How do we know our definitions don't lead to contradictions

A definition like that can't lead to a contradiction since it is just a definition: the meaning you've assigned to the symbols "$0!$".

A definition might lead to a problem with some rules of arithmetic you like. For example, if you chose to define $x^0 = 0$ instead of $1$ then the identlty $$ x^{a+b}= x^ax^b $$ would fail sometimes. So it would be a bad definition, but not a contradiction.

All the usual suggestions for how to define division by $0$ break some identity in ordinary arithmetic, which is why we don't use any of them.

Defining $0! = 1$ preserves the identity $$ n! = n(n-1)! $$ No other definition would do that.


It depends what you mean by a definition. A definition such as $$ P \mathrel{:=} \{ i \in \Bbb{N} \mid \mbox{$i$ is prime}\} $$ where the defining property of $P$ simply states that it is equal to something that already exists is completely unproblematic. But in addition to explicit definitions like this, we often use various kinds of implicit definition. A recursive definition such as: $$ \begin{align*} 0! &= 1 \\ (n+1)! & = n! \times (n + 1) \end{align*} $$ is a fairly explicit form of implicit definition that can be shown to be consistent using the recursion theorem as discussed in Marcel's answer.

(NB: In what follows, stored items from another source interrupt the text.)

/-- The mate hold starts when both channels are lost, and a return stops it. -/
def State.mateHoldStep (s : State) : State :=
  if s.bothLost then
    (if s.pair.mateZero ∨ s.hasTimer .mateHold then s else s.startTimer .mateHold s.mateHoldTicks)
  else (s.stopTimer .mateHold).updPair fun x => { x with mateZero := false }

/-- Step 3: the hold has run; the mate claim in force is 0. -/
def State.mateHoldExpiry (s : State) : State :=
  if s.timerDue .mateHold then ((s.stopTimer .mateHold).updPair fun x => { x with mateZero := true }).setMate 0 else s

/-! ### Eligibility and the own claim (R308, R309, R316) -/

def State.unitGrade (s : State) : Nat := s.get HLT_STATUS.key HLT_STATUS.DEVICE_GRADE

def State.blockGone (s : State) : Bool :=
  ((List.range 40).any fun n => decide (s.get (SYS_BLOCK_MAP.key n) SYS_BLOCK_MAP.STATE = 1)) || !s.grate.isolated.isEmpty

/-- The causes of R309 other than the return to service. -/
def State.unfit (s : State) : Bool :=
  s.dev.coreBypass || decide (s.unitGrade < s.get CLM_CFG.key CLM_CFG.MIN_GRADE) ||
  (s.on CLM_CFG.key CLM_CFG.DROP_ON_ISOLATE && s.blockGone) || s.pair.heldOut

def State.eligible (s : State) : Bool := s.inPair && decide (s.pair.returnStep = 0) && !s.unfit

/-- The claim the unit would have with or without eligibility. -/
def State.claimValue (s : State) (eligible : Bool) : Nat :=
  (if eligible then s.get CLM_CFG.key CLM_CFG.RANK else 0) * 4096 +
  (if s.pair.returnStep = 1 ∨ s.pair.returnStep = 2 then 0 else s.unitGrade % 8) * 256 + s.address % 256

/-- The own claim follows at an even SFN. -/
def State.updateClaim (s : State) : State :=
  let s1 := s.put CLM_STATUS.key CLM_STATUS.ELIGIBLE (bit s.eligible)
  if s.inPair = false then s1
  else if s.time.sfn % 2 = 0 then s1.put CLM_STATUS.key CLM_STATUS.OWN_CLAIM (s1.claimValue s1.eligible)
  else s1

/-- Step 4: the role (R302, R310, R314, R315). -/
def State.decideRole (s0 : State) : State :=
  let s := s0.updateClaim
  if s.inPair = false then
    (s.put CLM_STATUS.key CLM_STATUS.ROLE 0) |> fun s => { s with pins := { s.pins with role := false } }
  else
    let own := s.clm CLM_STATUS.OWN_CLAIM
    let mate := s.mateInForce
    let active := decide (mate < own) && (!(s.pair.mateZero && s.bothLost) || s.eligible)
    let role := if active then 2 else 1
    let was := s.role
    let s1 := (s.put CLM_STATUS.key CLM_STATUS.ROLE role)
    let s2 : State := { s1 with pins := { s1.pins with role := active && s1.on CLM_CHIMNEY.key CLM_CHIMNEY.ROLE_EN } }
    let s3 := if was = role then s2 else (s2.clmHist 3).event srcPair eROLE_CHANGE true 0
    let tie := decide (own = mate)
    let s4 := if tie && !s3.pair.tie then (s3.clmHist 5).event srcPair eCLAIM_TIE true 0 else s3
    let s5 := s4.updPair fun x => { x with tie := tie }
    let s6 := if was = 1 ∧ role = 2 ∧ s5.synced = false then
        { s5 with
          paths := s5.paths.map fun e => (e.1, { e.2 with gen := {} })
          tribs := s5.tribs.map fun e => (e.1, { e.2 with gen := {} }) }
      else s5
    s6.judgeStale

/-- Pair lanes are squelched while the unit is standby (R302). -/
def State.pairSilent (s : State) (p : Nat) : Bool := decide (s.role = 1) && (s.lanesOf p).any fun l => s.pair.lanes.contains l

/-! ### Handovers (R316 to R318) -/

def resPair : Res := (0x0D, 0, 0)

/-- A handover is created for tick `h`. -/
def State.makeHandover (s : State) (h own mate : Nat) (switch : Bool) : State :=
  let r := s.addDevice (.sfn h) .handover
  if r.1 then
    (r.2.updPair fun x => { x with handover := some (h, own, mate, switch) }).put CLM_STATUS.key CLM_STATUS.HANDOVER_PENDING 1
  else s
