/-- R426. -/
def State.deviceGrade (s : State) : Nat :=
  let engines := ((List.range 8).filter fun e => s.domainReady (domEngine e)).map fun e => s.grade (gEngine e)
  let slices := ((List.range 4).filter fun n => !s.grate.isolated.contains n).map fun n => s.grade (gSlice n)
  let framers := ((List.range 24).filter fun n => s.blockState n ≠ 3).map fun n => s.grade (gFramer (s.physOf n))
  let mappers := ((List.range 16).filter fun n => s.blockState (24 + n) ≠ 3).map fun n =>
    s.grade (gMapper (s.physOf (24 + n)))
  (engines ++ slices ++ framers ++ mappers).foldl min (s.grade gCp)

/-! ### Isolation (R32, R35) -/

def blockSource (b : BlockRef) : Nat :=
  match b with
  | .framer n => srcFramer n
  | .mapper n => srcMapper n
  | .engine n => srcEngine n
  | .slice n => srcSlice n

/-- The block map index a block serves at. -/
def State.blockIndex (s : State) (b : BlockRef) : Option Nat :=
  match b with
  | .framer n => s.servedPos 0 24 n
  | .mapper n => (s.servedPos 24 16 n).map fun k => 24 + k
  | _ => none

/-- Region of a block map index. -/
def indexRegion (i : Nat) : Nat := if i < 24 then i / 6 else (i - 24) / 4
def srcRegion (m : Nat) : Nat := 328 + m
def condRegion (i : Nat) : Cond := ⟨srcRegion (indexRegion i), i, 0x80⟩

def indexUnit (i : Nat) : UnitRef := if i < 24 then .framer i else .mapper (i - 24)

/-- A block in service is isolated: its outputs pass to the damper, and a framer or mapper block asks for the
region's spare in the next tick. -/
def State.isolate (s : State) (b : BlockRef) : State :=
  if s.health.isolated.contains b then s
  else
    let mark := fun (s : State) => (s.updHealth fun h => { h with isolated := h.isolated ++ [b] }).cond
      ⟨blockSource b, 0, 0x80⟩ true
    match b with
    | .slice n => s.sliceFailure n
    | .engine n => if s.domainUp (domEngine n) then mark s else s
    | _ => match s.blockIndex b with
      | none => s
      | some i =>
        if s.blockState i = 3 then s
        else (((mark s).setBlockState i 1).cond (condRegion i) true).arrive (.trigger (indexUnit i))

/-! ### Triggers and approval (R430 to R433) -/

def unitKind (u : UnitRef) : Nat :=
  match u with
  | .lane _ => 1
  | .framer _ => 2
  | .mapper _ => 3
  | .bank _ => 4

def unitNum (u : UnitRef) : Nat :=
  match u with
  | .lane n => n
  | .framer n => n
  | .mapper n => n
  | .bank n => n

/-- Commits of one step 2 run by kind, then by the number of the failed unit (R433). -/
def unitKey (u : UnitRef) : Nat := unitKind u * 65536 + unitNum u

def unitOf (kind n : Nat) : UnitRef :=
  if kind = 1 then .lane n else if kind = 2 then .framer n else if kind = 3 then .mapper n else .bank n

def unitBytes (u : UnitRef) : List Byte := beBytes 1 (unitKind u) ++ [0] ++ beBytes 2 (unitNum u)

/-- Units of each kind (R1, R14, R37). -/
def State.unitCount (s : State) (kind : Nat) : Nat :=
  if kind = 1 then s.portCount else if kind = 2 then 24 else if kind = 3 then 16 else if kind = 4 then 400 else 0

/-- The unit exists and is in service on this device. -/
def State.unitOk (s : State) (kind n : Nat) : Bool :=
  decide (n < s.unitCount kind) && !(decide (kind = 2) && s.fuseHeld (domFramer (s.physOf n)))

/-- The region that reports a unit. -/
def unitRegion (u : UnitRef) : Nat :=
  match u with
  | .lane n => n / 24
  | .framer n => n / 6
  | .mapper n => n / 4
  | .bank _ => 0

def unitIndex (u : UnitRef) : Option Nat :=
  match u with
  | .framer n => some n
  | .mapper n => some (24 + n)
  | _ => none

/-- An isolated block's STATE. -/
def State.markBlock (s : State) (u : UnitRef) (v : Nat) : State :=
  match unitIndex u with
  | some i => if s.blockState i = 1 ∨ s.blockState i = 2 then s.setBlockState i v else s
  | none => s

def State.setPendingSubs (s : State) (us : List UnitRef) : State :=
  (s.updHealth fun h => { h with pendingSubs := us }).put HLT_STATUS.key HLT_STATUS.PENDING (bit !us.isEmpty)

/-- A spare commit at step 2 of the present tick; without a calendar entry it waits for one (R52). -/
def State.queueSpare (s : State) (u : UnitRef) : State :=
  let r := s.addDevice (.sfn s.time.sfn) (.spare u)
  if r.1 then r.2 else s.updHealth fun h => { h with waiting := h.waiting ++ [u] }

/-- A bank is under copy. -/
def State.copying (s : State) (b : Nat) : Bool := s.health.copies.any fun c => decide (c.1 = b)

/-- A trigger arrives in step 1. -/
def State.takeTrigger (s : State) (u : UnitRef) : State :=
  let done := match u with
    | .bank b => s.copying b || !s.bankServes b
    | _ => false
  if done || s.health.pendingSubs.contains u then s
  else if s.expertMode then
    ((s.setPendingSubs (s.health.pendingSubs ++ [u])).markBlock u 2).event (srcRegion (unitRegion u)) 0x82 true
      (match unitIndex u with | some i => i | none => unitNum u)
  else s.queueSpare u

/-- Step 1: commits that found no entry are created in the first tick with a free one; outside expert mode the
pending substitutions commit. -/
def State.spareArrivals (s : State) : State :=
  let w := s.health.waiting
  let s1 := (s.updHealth fun h => { h with waiting := [] }).each w State.queueSpare
  if s1.expertMode then s1
  else
    let us := s1.health.pendingSubs
    if us = [] then s1
    else ((s1.setPendingSubs []).each us fun s u => s.markBlock u 1).each us State.queueSpare

/-- Least grade of an available spare. -/
def State.leastGrade (s : State) : Nat := s.get HLT_CFG.key HLT_CFG.SPARE_MIN_GRADE

/-! ### Transceiver macros (R87 to R90) -/

def srcSpare (g : Nat) : Nat := 320 + g

def State.spareLane (s : State) (g : Nat) : Nat := 12 * g + s.get (LAN_SPARE.key g) LAN_SPARE.TARGET

def State.macroFree (s : State) (g : Nat) : Bool :=
  decide (s.get (LAN_SPARE.key g) LAN_SPARE.STATE = 0) && s.domainReady (domSpare g) &&
  decide (s.leastGrade ≤ s.grade (gSpare g))

def spareDeadline : Nat := 32

/-- The spare macro of group `g` takes lane `l`. -/
def State.placeMacro (s : State) (l state : Nat) : State :=
  let g := l / 12
  ((s.put (LAN_SPARE.key g) LAN_SPARE.TARGET (l % 12)).put (LAN_SPARE.key g) LAN_SPARE.STATE state).updPort l fun x =>
    { x with servedBy := some (96 + g), eyeHours := [] }

def State.commitLane (s : State) (l : Nat) : State :=
  let g := l / 12
  if s.macroFree g then
    let s1 := (s.placeMacro l 1).put (LAN_STATUS.key l) LAN_STATUS.SUBSTITUTING 1
    ((s1.put (LAN_STATUS.key l) LAN_STATUS.CDR_LOCK 0).startTimer (.spareLock g) spareDeadline).addRepair 1 l (96 + g)
  else s.event (srcSpare g) 0x82 true l

/-- The spare's CDR locks; the lane is in service from step 1 of the next tick. -/
def State.spareLocks (s : State) (g : Nat) : State :=
  if s.get (LAN_SPARE.key g) LAN_SPARE.STATE = 1 ∧ s.hasTimer (.spareLock g) then
    let l := s.spareLane g
    ((s.stopTimer (.spareLock g)).put (LAN_STATUS.key l) LAN_STATUS.CDR_LOCK 1).arrive (.spareIn (.lane l))
  else s

/-- SPARE_IN arrives. -/
def State.spareInService (s : State) (u : UnitRef) : State :=
  match u with
  | .lane l =>
    let g := l / 12
    (((s.put (LAN_STATUS.key l) LAN_STATUS.SUBSTITUTING 0).put (LAN_STATUS.key l) LAN_STATUS.ON_SPARE 1).put
      (LAN_SPARE.key g) LAN_SPARE.STATE 2).event (srcSpare g) 0x80 true l
  | _ => s

/-- Step 3 of tick T + 32: a spare that has not locked has failed, and the lane stays on it (R88). -/
def State.spareDeadlineEnds (s : State) (g : Nat) : State :=
  if s.timerDue (.spareLock g) then
    let l := s.spareLane g
    let s1 := (s.stopTimer (.spareLock g)).put (LAN_STATUS.key l) LAN_STATUS.SUBSTITUTING 0
    ((s1.put (LAN_STATUS.key l) LAN_STATUS.ON_SPARE 1).put (LAN_SPARE.key g) LAN_SPARE.STATE 3).event
      (srcSpare g) 0x81 true l
  else s

/-! ### Framer and mapper blocks (R33, R34, R222, R434) -/

/-- The spare block of a position's region, its grade, its domain and the event source of a block. -/
def spareBlock (i : Nat) : Nat := if i < 24 then 7 * (i / 6) + 6 else 5 * ((i - 24) / 4) + 4
def blockGrade (i n : Nat) : Nat := if i < 24 then gFramer n else gMapper n
def blockDomain (i n : Nat) : Nat := if i < 24 then domFramer n else domMapper n
def blockSrc (i n : Nat) : Nat := if i < 24 then srcFramer n else srcMapper n
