-- ==== Sys2Proof/Machine/Commands.lean ====
section
/-! DEFINITION. A command packet taken in step 1: the acceptance tests of Table 14-5 in their order (R353), what
each command's layout and chapter answer, and what an accepted command leaves behind (R50, R360, R494). -/

namespace Sys2Proof.Machine

/-! ### Opcodes (Table 14-6) -/

/-- The opcodes assigned. -/
def assigned (op : Nat) : Bool :=
  decide (op ≤ 0x0C) || decide (0x10 ≤ op ∧ op ≤ 0x2E) || decide (0x30 ≤ op ∧ op ≤ 0x39) ||
  decide (0x50 ≤ op ∧ op ≤ 0x55) || decide (0x60 ≤ op ∧ op ≤ 0x66) || decide (0x70 ≤ op ∧ op ≤ 0x75) ||
  decide (0x80 ≤ op ∧ op ≤ 0x84) || decide (0x90 ≤ op ∧ op ≤ 0x96) || decide (0xA0 ≤ op ∧ op ≤ 0xA3) ||
  decide (0xE0 ≤ op ∧ op ≤ 0xE4) || decide (0xF0 ≤ op ∧ op ≤ 0xF4)

/-- The opcodes marked (x). -/
def expertOp (op : Nat) : Bool := decide (0x35 ≤ op ∧ op ≤ 0x38) || decide (0x80 ≤ op ∧ op ≤ 0x84) || decide (op = 0x91)

/-- Commands that change no configuration: answered at once, without an entry (R50). -/
def isRead (op : Nat) : Bool :=
  [0x00, 0x01, 0x09, 0x0B, 0x13, 0x14, 0x18, 0x19, 0x1D, 0x1E, 0x22, 0x25, 0x28, 0x2C, 0x30, 0x33, 0x52, 0x55, 0x63,
   0x72, 0x75, 0x80, 0x83, 0x90, 0x93, 0xA3, 0xE0, 0xE1, 0xE4, 0xF4].contains op

/-- Commands that act in step 1: the reads, CAL_CANCEL (R53) and the legacy commands (R371). -/
def actsAtOnce (op : Nat) : Bool := isRead op || [0x08, 0xE2, 0xE3].contains op

/-- Commands of port frames, whose effective time is a port key (R175, R177). -/
def portKeyed (op : Nat) : Bool := [0x1B, 0x1C, 0x1F].contains op

/-- Commands of groups, which no port key fits. -/
def groupKeyed (op : Nat) : Bool := [0x20, 0x21, 0x23].contains op

/-! ### Layouts -/

/-- The first faulty offset of the payload by the layout of the command (R346, R496). -/
def State.payloadFault (s : State) (p : Packet) : Option Nat :=
  let bs := p.payload
  match p.op with
  | 0x00 => noPayload bs
  | 0x01 => s.identifyFault bs
  | 0x02 => setLevelFault bs
  | 0x03 => setClaimFault bs
  | 0x04 => setSfnFault bs
  | 0x05 => epochFault bs
  | 0x06 => todFault bs
  | 0x07 => commitFault bs
  | 0x08 => cancelFault bs
  | 0x09 => queueReadFault bs
  | 0x0A => leaseFault bs
  | 0x0B => leaseReadFault bs
  | 0x0C => setAddressFault bs
  | 0x10 => s.portModeFault bs
  | 0x11 => s.sdhSectionFault bs
  | 0x12 => s.sdhPathFault bs
  | 0x13 => s.sdhPathStatusFault bs
  | 0x14 => s.sdhTraceFault bs
  | 0x15 => s.sdhDccFault bs
  | 0x16 => s.otuCfgFault bs
  | 0x17 => s.oduCfgFault bs
  | 0x18 => s.oduStatusFault bs
  | 0x19 => s.ttiReadFault bs
  | 0x1A => s.dmStartFault bs
  | 0x1B => s.alfCfgFault bs
  | 0x1C => s.alfTribFault bs
  | 0x1D => s.alfReadFault bs
  | 0x1E => s.alfMapFault bs
  | 0x1F => s.alfReadFault bs
  | 0x20 => s.bndGroupFault bs
  | 0x21 => s.bndTribFault bs
  | 0x22 => groupReadFault 12 bs
  | 0x23 => s.hrpGroupFault bs
  | 0x24 => hrpSelectFault bs
  | 0x25 => groupReadFault 24 bs
  | 0x26 => s.containerFault bs
  | 0x27 => s.lomTribFault bs
  | 0x28 => s.lomStatusFault bs
  | 0x29 => s.flowFault bs
  | 0x2A => s.vlanFault bs
  | 0x2B => s.vcatFault bs
  | 0x2C => s.flowStatusFault bs
  | 0x2D => s.ethCfgFault bs
  | 0x2E => s.damperCfgFault bs
  | _ => none

/-- The layouts of the mapping, protection and timing commands. -/
def State.payloadFault2 (s : State) (p : Packet) : Option Nat :=
  let bs := p.payload
  match p.op with
  | 0x30 => noPayload bs
  | 0x31 => s.connectFault bs
  | 0x32 => connIdFault bs
  | 0x33 => connIdFault bs
  | 0x34 => defragFault bs
  | 0x35 => s.runSetFault bs
  | 0x36 => runFreeFault bs
  | 0x37 => s.mapSetFault bs
  | 0x38 => grtMoveFault bs
  | 0x39 => s.poolFault bs
  | 0x50 => s.groupCfgFault bs
  | 0x51 => s.protCommandFault bs
  | 0x52 => s.protStatusFault bs
  | 0x53 => s.pairCfgFault bs
  | 0x54 => s.pairCommandFault bs
  | 0x55 => noPayload bs
  | 0x60 => s.dplRefFault bs
  | 0x61 => dplSelectFault bs
  | 0x62 => dplCfgFault bs
  | 0x63 => noPayload bs
  | 0x64 => noPayload bs
  | 0x65 => clkoutFault bs
  | 0x66 => synFault bs
  | _ => none

/-- The layouts of the remaining commands. -/
def State.payloadFault3 (s : State) (p : Packet) : Option Nat :=
  let bs := p.payload
  match p.op with
  | 0x70 => s.snapCfgFault bs
  | 0x71 => snapshotFault bs
  | 0x72 => snapReadFault bs
  | 0x73 => s.cntClearFault bs
  | 0x74 => s.pmCfgFault bs
  | 0x75 => s.pmReadFault bs
  | 0x80 => regReadFault bs
  | 0x81 => regWriteFault bs
  | 0x82 => regModifyFault bs
  | 0x83 => s.ctxReadFault bs
  | 0x84 => s.ctxWriteFault bs
  | 0x90 => hltStatusFault bs
  | 0x91 => s.spareApproveFault bs
  | 0x92 => s.spareRequestFault bs
  | 0x93 => noPayload bs
  | 0x94 => s.repairFault bs
  | 0x95 => smokeCfgFault bs
  | 0x96 => s.powerFault bs
  | 0xA0 => traceCfgFault bs
  | 0xA1 => obsCntFault bs
  | 0xA2 => obsSampleFault bs
  | 0xA3 => noPayload bs
  | 0xE0 => noPayload bs
  | 0xE1 => legReadFault bs
  | 0xE2 => legLevelFault bs
  | 0xE3 => legResetFault bs
  | 0xE4 => noPayload bs
  | 0xF0 => fwBeginFault bs
  | 0xF1 => fwDataFault bs
  | 0xF2 => fwPlainFault bs
  | 0xF3 => fwPlainFault bs
  | 0xF4 => noPayload bs
  | _ => none

/-- A restriction of a command on its effective time: CAL_CANCEL and the legacy commands are immediate (R53,
R371), the port commands of an ALF port keyed to its frames (R175). -/
def effFault (p : Packet) : Option Nat :=
  let legacy := decide (p.op = 0x08) || decide (0xE0 ≤ p.op ∧ p.op ≤ 0xE4)
  match keyOf p with
  | .immediate => if portKeyed p.op then some 8 else none
  | .sfn _ => if legacy || portKeyed p.op then some 8 else none
  | .port q _ =>
    if legacy || groupKeyed p.op || (portKeyed p.op && decide (q ≠ p.fld 0 1)) then some 8 else none

/-- Row 6 of Table 14-5: DETAIL of the first fault of the header, then of the payload. -/
def State.paramFault (s : State) (p : Packet) : Option Nat :=
  match firstOf [headerFault p, effFault p] with
  | some k => some (0x4000 + k)
  | none =>
    ((if p.op < 0x30 then s.payloadFault p else if p.op < 0x70 then s.payloadFault2 p else s.payloadFault3 p)).map
      payloadDetail

/-! ### Row 9: the command's own chapter -/

/-- The protection port of an MSP group carries no paths and no connections of its own (R295). -/
def State.mspProtects (s : State) (q : Nat) : Bool :=
  s.prot.groups.any fun x => decide (pgKind x.1 = 1 ∧ (x.2.cfg.protPort = q ∨ x.2.staged.protPort = q))

def State.mspBusy (s : State) (p : Packet) : Bool :=
  if p.op = 0x12 then s.mspProtects (p.fld 0 1) && decide (p.fld 2 1 ≠ 0)
  else if p.op = 0x31 then
    s.mspProtects (p.fld 0 1) || s.mspProtects (p.fld 8 1) || (decide (p.fld 25 1 = 1) && s.mspProtects (p.fld 16 1))
  else false
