/-! ### Entries at a port frame boundary (R54) -/

def Entry.rival (e : Entry) : Option Rival :=
  match e.action with
  | .host p => some { packet := p, ord := e.creation }
  | _ => none

/-- Armed entries that the port's frame count has reached, or late ones. -/
def State.portReached (s : State) (p : Nat) : List Entry :=
  sortBy Entry.creation (s.cal.entries.filter fun e => e.armed && decide (e.notBefore ≤ s.dev.ticks) && match e.key with
    | .port q n => decide (q = p) && (e.late || atOrBeyond (s.pfn p) n)
    | .sfn _ => false)

/-- The frame an entry is keyed to. -/
def Entry.frame (e : Entry) : Nat := match e.key with
  | .port _ n => n
  | .sfn n => n

/-- The frame count an entry is keyed against. -/
def State.frameOf (s : State) (e : Entry) : Nat := match e.key with
  | .port q _ => s.pfn q
  | .sfn n => n

/-- A later device entry of the same announcement frame wins over an earlier one. -/
def outdone (es : List Entry) (e : Entry) : Bool :=
  match e.action with
  | .alfResize _ _ _ => es.any fun x => match x.action with
    | .alfResize _ _ _ => decide (e.creation < x.creation)
    | _ => false
  | _ => false

/-- One entry applies at the boundary, or loses a merge. -/
def State.applyEntry (s : State) (es : List Entry) (e : Entry) : State :=
  let e1 := { e with skipped := decide (e.frame ≠ s.frameOf e) }
  let rivals := es.filterMap Entry.rival
  match e.rival with
  | some r => match s.losesTo r rivals [] with
    | some st => s.loseEntry e1 r.packet st
    | none => s.runEntry e1
  | none => if outdone es e then s else s.runEntry e1

/-- A resize that falls on the second frame of another waits one frame more (R163). -/
def State.deferResize (s : State) (p : Nat) (e : Entry) : State :=
  let later := (s.pfn p + 1) % 2 ^ 32
  let es := s.cal.entries.map fun x => if x.creation = e.creation then { x with key := .port p later } else x
  let s1 := { s with cal := { s.cal with entries := es } }
  let s2 := s1.updAlf p fun x => { x with anns := x.anns.map fun a =>
    if a.creation = e.creation then { a with eff := later } else a }
  match e.action with
  | .alfResize _ profile annId => s2.showAnn p profile annId 1 later
  | _ => s2.showAnn p (s2.alfProfile p) 0 1 later

/-- The entries that the boundary of frame PFN applies, in creation order; the resizes among them are one resize. -/
def State.applyPort (s : State) (p : Nat) : State :=
  let n := s.pfn p
  let reached := s.portReached p
  let waits := fun (e : Entry) => s.isAlf p && s.alfSecond p n && e.resizes p
  let s1 := s.each (reached.filter waits) fun s e => s.deferResize p e
  let es := reached.filter fun e => !waits e
  let old := s1.alfUse p
  let s2 := s1.each es fun s e => s.removeEntry e.creation
  let s3 := s2.each es fun s e => s.applyEntry es e
  if es.any fun e => e.resizes p then s3.alfResized p n old else s3

/-! ### Arming (R54) -/

/-- Ports whose frames are the ticks themselves (R48). -/
def State.tickFramed (s : State) (p : Nat) : Bool := s.isEth p || s.isChimney p

/-- The entry's frame can begin before the next step 2, or it is late. -/
def State.armable (s : State) (e : Entry) : Bool :=
  match e.key with
  | .sfn _ => false
  | .port p n =>
    !e.armed && (e.late || atOrBeyond (s.pfn p) n ||
      (!s.tickFramed p && decide ((n + 2 ^ 32 - s.pfn p % 2 ^ 32) % 2 ^ 32 ≤ framesPerTick (s.family p) (s.rate p))))

/-- The entry is armed; a late one whose frame has yet to begin waits for it. -/
def State.arm (s : State) (e : Entry) : State :=
  match e.key with
  | .sfn _ => s
  | .port p n =>
    let late := e.late && atOrBeyond (s.pfn p) n
    let es := s.cal.entries.map fun x =>
      if x.creation = e.creation then { x with armed := true, late := late } else x
    { s with cal := { s.cal with entries := es } }

/-- Ports whose frame begins with the tick apply what has been armed for it. -/
def State.applyTickFramed (s : State) : State :=
  let ports := (s.cal.entries.filterMap fun e => match e.key with
    | .port p _ => if e.armed && s.tickFramed p then some p else none
    | .sfn _ => none).eraseDups
  s.each ports State.applyPort

/-! ### The order of a step 2 (R60, R494) -/

/-- The calendar runs: no SFN_CONFLICT (R45). -/
def State.calendarRuns (s : State) : Bool := !s.on SYS_TIME_STATUS.key SYS_TIME_STATUS.SFN_CONFLICT

/-- An SFN-keyed entry due now. -/
def State.dueSfn (s : State) (e : Entry) : Bool :=
  match e.key with
  | .sfn n => !e.armed && decide (n ≤ s.time.sfn) && s.time.nextSfn.isNone
  | .port _ _ => false

/-- Entries to execute or to arm: carried ones, then skipped ones by SFN, then the tick's own, then those to arm. -/
def State.dueEntries (s : State) : List Entry :=
  if s.calendarRuns = false then []
  else
    let live := s.cal.entries.filter fun e => e.spare?.isNone && decide (e.notBefore ≤ s.dev.ticks)
    let due := live.filter s.dueSfn
    let arm := live.filter s.armable
    let carried := sortBy Entry.creation ((due ++ arm).filter fun e => e.carried)
    let skipped := sortBy (fun e : Entry => e.frame * 2 ^ 32 + e.creation)
      (due.filter fun e => !e.carried && e.skipped)
    let own := sortBy Entry.creation (due.filter fun e => !e.carried && !e.skipped)
    carried ++ skipped ++ own ++ sortBy Entry.creation (arm.filter fun e => !e.carried)

/-- Immediate commands of an earlier step 1. -/
def State.dueImmediates (s : State) : List Taken := s.cmd.immediates.filter fun t => decide (t.tick < s.dev.ticks)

A recursive "definition" (of a function $f : \Bbb{N} \to \Bbb{N}$) such as $$ \begin{align*} f(0) &= 1 \\ f(n+1) & = f(n+2) \end{align*} $$

would be considered undefined in programming languages, but from a mathematical perspective it is just a loose definition (i.e., an implicit definition that does not uniquely determine the defined object): it says that $f(0) = 1$ and $f(i) = f(j)$ for $i, j > 0$ and this system of equations has many solutions. If we had instead:

$$ \begin{align*} f(0) &= 1 \\ f(n+1) & = 2(f(n+2)+1) \end{align*} $$

and still required $f : \Bbb{N} \to \Bbb{N}$, then this "recursive" definition would be inconsistent, i.e., there are no solutions and asserting the existence of such an $f$ would lead to a contradiction (do you see why?).

Another form of implicit definition would be to define the function $\exp : \Bbb{R} \to \Bbb{R}$ as the solution of the following system of equations:

$$ \begin{align*} \exp(0) &= 1 \\ \exp'(x) &= \exp(x) \end{align*} $$

Here an explicit construction of a witness (say using a power series) shows that the definition is consistent (and a simple argument using properties of the derivative shows that the definition characterises $\exp$, i.e., the equations have only one solution).

In general, there are many forms of implicit definition. To show that it is consistent to take a property $\phi(X)$ to be the defining property of a new object $X$, you have to prove $\exists x\phi(x)$. You will probably also want to prove that the existence is unique, i.e., $\forall x\forall y(\phi(x) \land \phi(y) \Rightarrow x = y)$, unless you really did intend your definition to be loose. If you are lucky, then something like the recursion theorem or the theory of differential equations will help with these proofs.


Certain types of definitions can lead to contradictions. It is up to the person proposing the definition to show that this can't happen. Look up well-defined.